Open Nick3C opened 15 years ago
Yeah, this is one of the growing class of bugs which would be fixed by a proper DB backend. Maybe I'll try and implement that this weekend.
I've almost implemented this, but it struck me that we need to be careful.
Imagine we had a few character or character sequence which were simplified to the same one (so it gets two entries in CEDICT with the same pronuncation). Imagine further that one of the two had a measure word. Then when we lookup that character in HanDeDict, how can we tell that it's /really/ legitimate to apply that measure word to that use? After all we might have either of the two possible traditional characters in our hand!

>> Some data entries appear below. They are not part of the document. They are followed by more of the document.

def execVabs_mask : Nat := 0x2d83e0c0060201f0001e0000198000000000501f001fe20000000000000008800e42401000000000000000275cc785
theorem execVabs_frame {s nx : State} {x : Issue} (e : execVabs x s = .next nx) : Frame execVabs_mask s nx := by
  refine State.run_frame rfl (fun W s0 s hW h => ?_) e
  have w0 := Within.trans (a := State.vector1_mask) rfl hW
  repeat' first
    | intro _
    | with_reducible assumption
    | (extract_lets +onlyGivenNames x; refine Frame.cut (W := W) (s0 := s0) x ?_ ?_; unfold x; clear x; rotate_left; clear_value x; revert x; intro _ _)
    | (extract_lets +onlyGivenNames x; clear_value x; revert x; intro _)
    | with_reducible refine State.vector1_frame w0 ?_
    | with_reducible refine Frame.ite ?_ ?_
    | with_reducible refine Frame.foldl ?_ _ _ ?_
    | split
    | with_reducible refine Frame.of_snd (by with_reducible assumption) ?_
    | with_reducible refine Frame.of_fst (by with_reducible assumption) ?_
    | with_reducible refine Frame.snd_mk ?_
    | with_reducible refine Frame.fst_mk ?_

def execVneg_mask : Nat := 0x2d83e0c0060201f0001e0000198000000000501f001fe20000000000000008800e42401000000000000000275cc785
theorem execVneg_frame {s nx : State} {x : Issue} (e : execVneg x s = .next nx) : Frame execVneg_mask s nx := by
  refine State.run_frame rfl (fun W s0 s hW h => ?_) e
  have w0 := Within.trans (a := State.vector1_mask) rfl hW
  repeat' first
    | intro _
    | with_reducible assumption
    | (extract_lets +onlyGivenNames x; refine Frame.cut (W := W) (s0 := s0) x ?_ ?_; unfold x; clear x; rotate_left; clear_value x; revert x; intro _ _)
    | (extract_lets +onlyGivenNames x; clear_value x; revert x; intro _)
    | with_reducible refine State.vector1_frame w0 ?_
    | with_reducible refine Frame.ite ?_ ?_
    | with_reducible refine Frame.foldl ?_ _ _ ?_
    | split
    | with_reducible refine Frame.of_snd (by with_reducible assumption) ?_
    | with_reducible refine Frame.of_fst (by with_reducible assumption) ?_
    | with_reducible refine Frame.snd_mk ?_
    | with_reducible refine Frame.fst_mk ?_

def execVcmp_mask : Nat := 0x2d83e0c0060201f0001e0000198000000000501f001fe20000000000000008800e42401000000000000000275cc785
theorem execVcmp_frame {s nx : State} {x : Issue} (e : execVcmp x s = .next nx) : Frame execVcmp_mask s nx := by
  refine State.run_frame rfl (fun W s0 s hW h => ?_) e
  have w0 := Within.trans (a := State.vector_mask) rfl hW
  have w1 := Within.trans (a := State.lanes_mask) rfl hW
  repeat' first
    | intro _
    | with_reducible assumption
    | (extract_lets +onlyGivenNames x; refine Frame.cut (W := W) (s0 := s0) x ?_ ?_; unfold x; clear x; rotate_left; clear_value x; revert x; intro _ _)
    | (extract_lets +onlyGivenNames x; clear_value x; revert x; intro _)
    | with_reducible refine State.vector_frame w0 ?_ ?_
    | with_reducible refine State.lanes_frame w1 ?_ ?_
    | with_reducible refine Frame.ite ?_ ?_
    | with_reducible refine Frame.foldl ?_ _ _ ?_
    | split
    | with_reducible refine Frame.of_snd (by with_reducible assumption) ?_
    | with_reducible refine Frame.of_fst (by with_reducible assumption) ?_
    | with_reducible refine Frame.snd_mk ?_
    | with_reducible refine Frame.fst_mk ?_

def execVsel_mask : Nat := 0x2d83e0c0060201f0001e0000198000000000501f001fe20000000000000008800e42401000000000000000275cc785
theorem execVsel_frame {s nx : State} {x : Issue} (e : execVsel x s = .next nx) : Frame execVsel_mask s nx := by
  refine State.run_frame rfl (fun W s0 s hW h => ?_) e
  have w0 := Within.trans (a := State.vector_mask) rfl hW
  have w1 := Within.trans (a := State.lanes_mask) rfl hW
  repeat' first
    | intro _
    | with_reducible assumption
    | (extract_lets +onlyGivenNames x; refine Frame.cut (W := W) (s0 := s0) x ?_ ?_; unfold x; clear x; rotate_left; clear_value x; revert x; intro _ _)
    | (extract_lets +onlyGivenNames x; clear_value x; revert x; intro _)
    | with_reducible refine State.vector_frame w0 ?_ ?_
    | with_reducible refine State.lanes_frame w1 ?_ ?_
    | with_reducible refine Frame.ite ?_ ?_
    | with_reducible refine Frame.foldl ?_ _ _ ?_
    | split
    | with_reducible refine Frame.of_snd (by with_reducible assumption) ?_
    | with_reducible refine Frame.of_fst (by with_reducible assumption) ?_
    | with_reducible refine Frame.snd_mk ?_
    | with_reducible refine Frame.fst_mk ?_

It's a bit obscure but a potential issue.
No, you are right, we need to be careful of this. I think that the way to solve it is to match not only the character but also the pinyin. i.e. only fil the MW in german if both the pinyin and character match.

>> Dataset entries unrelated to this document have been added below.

def execFcvt_mask : Nat := 0x2583e0c00602000000100000080000000000501f001fe20000000000000008800e424010000000000000002754c785
theorem execFcvt_frame {s nx : State} {x : Issue} (e : execFcvt x s = .next nx) : Frame execFcvt_mask s nx := by
  refine State.run_frame rfl (fun W s0 s hW h => ?_) e
  have w0 := Within.trans (a := State.scalar_mask) rfl hW
  have w1 := Within.trans (a := State.setSreg_mask) rfl hW
  repeat' first
    | intro _
    | with_reducible assumption
    | (extract_lets +onlyGivenNames x; refine Frame.cut (W := W) (s0 := s0) x ?_ ?_; unfold x; clear x; rotate_left; clear_value x; revert x; intro _ _)
    | (extract_lets +onlyGivenNames x; clear_value x; revert x; intro _)
    | with_reducible refine State.scalar_frame w0 ?_ ?_
    | with_reducible refine State.setSreg_frame w1 ?_
    | with_reducible refine Frame.ite ?_ ?_
    | with_reducible refine Frame.foldl ?_ _ _ ?_
    | split
    | with_reducible refine Frame.of_snd (by with_reducible assumption) ?_
    | with_reducible refine Frame.of_fst (by with_reducible assumption) ?_
    | with_reducible refine Frame.snd_mk ?_
    | with_reducible refine Frame.fst_mk ?_

def execRdv_mask : Nat := 0x2583e0c00602000000100000080000000000501f001fe20000000000000008800e424010000000000000002754c785
theorem execRdv_frame {s nx : State} {x : Issue} (e : execRdv x s = .next nx) : Frame execRdv_mask s nx := by
  refine State.run_frame rfl (fun W s0 s hW h => ?_) e
  have w0 := Within.trans (a := State.scalar_mask) rfl hW
  have w1 := Within.trans (a := State.setSreg_mask) rfl hW
  have w2 := Within.trans (a := State.drawEntropy_mask) rfl hW
  repeat' first
    | intro _
    | with_reducible assumption
    | (extract_lets +onlyGivenNames x; refine Frame.cut (W := W) (s0 := s0) x ?_ ?_; unfold x; clear x; rotate_left; clear_value x; revert x; intro _ _)
    | (extract_lets +onlyGivenNames x; clear_value x; revert x; intro _)
    | with_reducible refine State.scalar_frame w0 ?_ ?_
    | with_reducible refine State.setSreg_frame w1 ?_
    | with_reducible refine State.drawEntropy_snd w2 ?_
    | with_reducible refine Frame.ite ?_ ?_
    | with_reducible refine Frame.foldl ?_ _ _ ?_
    | split
    | with_reducible refine State.drawEntropy_frame (by with_reducible assumption) w2 ?_
    | with_reducible refine Frame.of_snd (by with_reducible assumption) ?_
    | with_reducible refine Frame.of_fst (by with_reducible assumption) ?_
    | with_reducible refine Frame.snd_mk ?_
    | with_reducible refine Frame.fst_mk ?_

def execLoop_mask : Nat := 0x2583e0c00602000000100000080000000000501f001fe20000000000000008800e424010000000000000002754c785
theorem execLoop_frame {s nx : State} {x : Issue} (e : execLoop x s = .next nx) : Frame execLoop_mask s nx := by
  refine State.run_frame rfl (fun W s0 s hW h => ?_) e
  have w0 := Within.trans (a := State.issue_mask) rfl hW
  have w1 := Within.trans (a := State.setCore_mask) rfl hW
  repeat' first
    | intro _
    | with_reducible assumption
    | (extract_lets +onlyGivenNames x; refine Frame.cut (W := W) (s0 := s0) x ?_ ?_; unfold x; clear x; rotate_left; clear_value x; revert x; intro _ _)
    | (extract_lets +onlyGivenNames x; clear_value x; revert x; intro _)
    | with_reducible refine State.issue_frame w0 ?_ ?_
    | with_reducible refine State.setCore_frame w1 ?_
    | with_reducible refine Frame.ite ?_ ?_
    | with_reducible refine Frame.foldl ?_ _ _ ?_
    | split
    | with_reducible refine Frame.of_snd (by with_reducible assumption) ?_
    | with_reducible refine Frame.of_fst (by with_reducible assumption) ?_
    | with_reducible refine Frame.snd_mk ?_
    | with_reducible refine Frame.fst_mk ?_

def execWaitt_mask : Nat := 0x2583e0c00602000000100000080000000000501f001fe20000000000000008800e424010000000000000002754c785
theorem execWaitt_frame {s nx : State} {x : Issue} (e : execWaitt x s = .next nx) : Frame execWaitt_mask s nx := by
  refine State.run_frame rfl (fun W s0 s hW h => ?_) e
  have w0 := Within.trans (a := State.issue_mask) rfl hW
  have w1 := Within.trans (a := State.awaitTokens_mask) rfl hW
  have w2 := Within.trans (a := State.fireTokens_mask) rfl hW
  have w3 := Within.trans (a := State.setCore_mask) rfl hW
  repeat' first
    | intro _
    | with_reducible assumption
    | (extract_lets +onlyGivenNames x; refine Frame.cut (W := W) (s0 := s0) x ?_ ?_; unfold x; clear x; rotate_left; clear_value x; revert x; intro _ _)
    | (extract_lets +onlyGivenNames x; clear_value x; revert x; intro _)
    | with_reducible refine State.issue_frame w0 ?_ ?_
    | with_reducible refine State.awaitTokens_frame w1 ?_ ?_ ?_
    | with_reducible refine State.fireTokens_frame w2 ?_
    | with_reducible refine State.setCore_frame w3 ?_
    | with_reducible refine Frame.ite ?_ ?_
    | with_reducible refine Frame.foldl ?_ _ _ ?_
    | split
    | with_reducible refine Frame.of_snd (by with_reducible assumption) ?_
    | with_reducible refine Frame.of_fst (by with_reducible assumption) ?_
    | with_reducible refine Frame.snd_mk ?_
    | with_reducible refine Frame.fst_mk ?_

def execWaittComplete_mask : Nat := 0x10000000602000000100000080000000000501f001fe20000000000000008800e424010000000000000002354c785
theorem execWaittComplete_frame {s nx : State} {c : CoreId} (e : execWaittComplete c s = .next nx) : Frame execWaittComplete_mask s nx := by
  refine State.run_frame rfl (fun W s0 s hW h => ?_) e
  have w0 := Within.trans (a := State.awaitTokens_mask) rfl hW
  have w1 := Within.trans (a := State.fireTokens_mask) rfl hW
  have w2 := Within.trans (a := State.setCore_mask) rfl hW
  repeat' first
    | intro _
    | with_reducible assumption
    | (extract_lets +onlyGivenNames x; refine Frame.cut (W := W) (s0 := s0) x ?_ ?_; unfold x; clear x; rotate_left; clear_value x; revert x; intro _ _)
    | (extract_lets +onlyGivenNames x; clear_value x; revert x; intro _)
    | with_reducible refine State.awaitTokens_frame w0 ?_ ?_ ?_
    | with_reducible refine State.fireTokens_frame w1 ?_
    | with_reducible refine State.setCore_frame w2 ?_
    | with_reducible refine Frame.ite ?_ ?_
    | with_reducible refine Frame.foldl ?_ _ _ ?_
    | split
    | with_reducible refine Frame.of_snd (by with_reducible assumption) ?_
    | with_reducible refine Frame.of_fst (by with_reducible assumption) ?_

def execVergeTimeout_mask : Nat := 0x10000000602000000000000080000000000501f001fe20000000000000008800e424010000000000000002344c785
theorem execVergeTimeout_frame {s nx : State} {c : CoreId} (e : execVergeTimeout c s = .next nx) : Frame execVergeTimeout_mask s nx := by
  refine State.run_frame rfl (fun W s0 s hW h => ?_) e
  have w0 := Within.trans (a := State.ready_mask) rfl hW
  have w1 := Within.trans (a := State.setCore_mask) rfl hW
  have w2 := Within.trans (a := State.raiseCore_mask) rfl hW
  have w3 := Within.trans (a := State.abortLeg_mask) rfl hW
  repeat' first
    | intro _
    | with_reducible assumption
    | (extract_lets +onlyGivenNames x; refine Frame.cut (W := W) (s0 := s0) x ?_ ?_; unfold x; clear x; rotate_left; clear_value x; revert x; intro _ _)
    | (extract_lets +onlyGivenNames x; clear_value x; revert x; intro _)
    | with_reducible refine State.ready_frame w0 ?_
    | with_reducible refine State.setCore_frame w1 ?_
    | with_reducible refine State.raiseCore_frame w2 ?_
    | with_reducible refine State.abortLeg_frame w3 ?_
    | with_reducible refine Frame.ite ?_ ?_
    | with_reducible refine Frame.foldl ?_ _ _ ?_
    | split
    | with_reducible refine Frame.of_snd (by with_reducible assumption) ?_
    | with_reducible refine Frame.of_fst (by with_reducible assumption) ?_
    | with_reducible refine Frame.snd_mk ?_
    | with_reducible refine Frame.fst_mk ?_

The reason I say this is that if they both match then what we really have is one character with multiple meanings, not 2 characters.

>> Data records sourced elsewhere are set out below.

def execLockstepMismatch_mask : Nat := 0x602000000000000198000000000500100000000000000000000000000000000000000000000002208c000
theorem execLockstepMismatch_frame {s nx : State} {addr : Word} (e : execLockstepMismatch addr s = .next nx) : Frame execLockstepMismatch_mask s nx := by
  refine State.run_frame rfl (fun W s0 s hW h => ?_) e
  have w0 := Within.trans (a := State.enterSafe_mask) rfl hW
  have w1 := Within.trans (a := State.raise_mask) rfl hW
  repeat' first
    | intro _
    | with_reducible assumption
    | (extract_lets +onlyGivenNames x; refine Frame.cut (W := W) (s0 := s0) x ?_ ?_; unfold x; clear x; rotate_left; clear_value x; revert x; intro _ _)
    | (extract_lets +onlyGivenNames x; clear_value x; revert x; intro _)
    | with_reducible refine State.enterSafe_frame w0 ?_
    | with_reducible refine State.raise_frame w1 ?_
    | with_reducible refine Frame.ite ?_ ?_
    | with_reducible refine Frame.foldl ?_ _ _ ?_
    | split
    | with_reducible refine Frame.of_snd (by with_reducible assumption) ?_
    | with_reducible refine Frame.of_fst (by with_reducible assumption) ?_

def State.engineFails_mask : Nat := 0x6020000000000000000000000000000002000000000000000000000000000000000000000000022000080
theorem State.engineFails_frame {W : Nat} {s0 s : State} {unit : Nat} (hW : Within State.engineFails_mask W) (h : Frame W s0 s) :
    Frame W s0 (State.engineFails s unit) := by
  have b205 := hW.bit (n := 205) (by decide)
  have w0 := Within.trans (a := State.raise_mask) rfl hW
  have b7 := hW.bit (n := 7) (by decide)
  unfold State.engineFails
  repeat' first
    | intro _
    | with_reducible assumption
    | (extract_lets +onlyGivenNames x; refine Frame.cut (W := W) (s0 := s0) x ?_ ?_; unfold x; clear x; rotate_left; clear_value x; revert x; intro _ _)
    | (extract_lets +onlyGivenNames x; refine Frame.cutF (W := W) (s0 := s0) x ?_ ?_; unfold x; clear x; rotate_left; clear_value x; revert x; intro _ _)
    | (extract_lets +onlyGivenNames x; refine Frame.cutG (W := W) (s0 := s0) x ?_ ?_; unfold x; clear x; rotate_left; clear_value x; revert x; intro _ _)
    | (extract_lets +onlyGivenNames x; refine Frame.cutN (W := W) (s0 := s0) x ?_ ?_; unfold x; clear x; rotate_left; clear_value x; revert x; intro _ _)
    | (extract_lets +onlyGivenNames x; refine Frame.cutH (W := W) (s0 := s0) x ?_ ?_; unfold x; clear x; rotate_left; clear_value x; revert x; intro _ _)
    | (extract_lets +onlyGivenNames x; refine Frame.cutI (W := W) (s0 := s0) x ?_ ?_; unfold x; clear x; rotate_left; clear_value x; revert x; intro _ _)
    | (extract_lets +onlyGivenNames x; clear_value x; revert x; intro _)
    | with_reducible refine State.set_frame (F.KV_WALKER_failed_kind _) b205 ?_
    | with_reducible refine State.raise_frame w0 ?_
    | with_reducible refine Frame.ite ?_ ?_
    | with_reducible refine Frame.foldl ?_ _ _ ?_
    | split
    | with_reducible refine Frame.of_snd (by with_reducible assumption) ?_
    | with_reducible refine Frame.of_fst (by with_reducible assumption) ?_
    | with_reducible refine Frame.snd_mk ?_
    | with_reducible refine Frame.fst_mk ?_
    | with_reducible refine Frame.cores_upd b7 ?_
    | solve_by_elim

def State.testCause_mask : Nat := 0x80000000000000000000000000000000000000000000000000000000000000080000
theorem State.testCause_frame {W : Nat} {s0 s : State} (hW : Within State.testCause_mask W) (h : Frame W s0 s) :
    Frame W s0 (State.testCause s) := by
  have w0 := Within.trans (a := State.causeOff_mask) rfl hW
  unfold State.testCause
  repeat' first
    | intro _
    | with_reducible assumption
    | (extract_lets +onlyGivenNames x; refine Frame.cut (W := W) (s0 := s0) x ?_ ?_; unfold x; clear x; rotate_left; clear_value x; revert x; intro _ _)
    | (extract_lets +onlyGivenNames x; clear_value x; revert x; intro _)
    | with_reducible refine State.causeOff_frame w0 ?_
    | with_reducible refine Frame.ite ?_ ?_
    | with_reducible refine Frame.foldl ?_ _ _ ?_
    | split
    | with_reducible refine Frame.of_snd (by with_reducible assumption) ?_
    | with_reducible refine Frame.of_fst (by with_reducible assumption) ?_
    | with_reducible refine Frame.snd_mk ?_
    | with_reducible refine Frame.fst_mk ?_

It may lead to failure to fill in German where there are mistakes in either of the dictionaries but it should work most of the time in a 'good enough' way without every filing wrong information.
ahhh, it is also possible if trad and simp are different. There could be two entries where the simplified characters are the same and pinyin is the same by many-to-one simplification means the traditional differs.
So we also need to check trad, simp, and pinyin before treating as equivalent.
I think I have mentioned this in emails but not yet in a bug tracker.
I guess it is not worth fixing until we add mysql.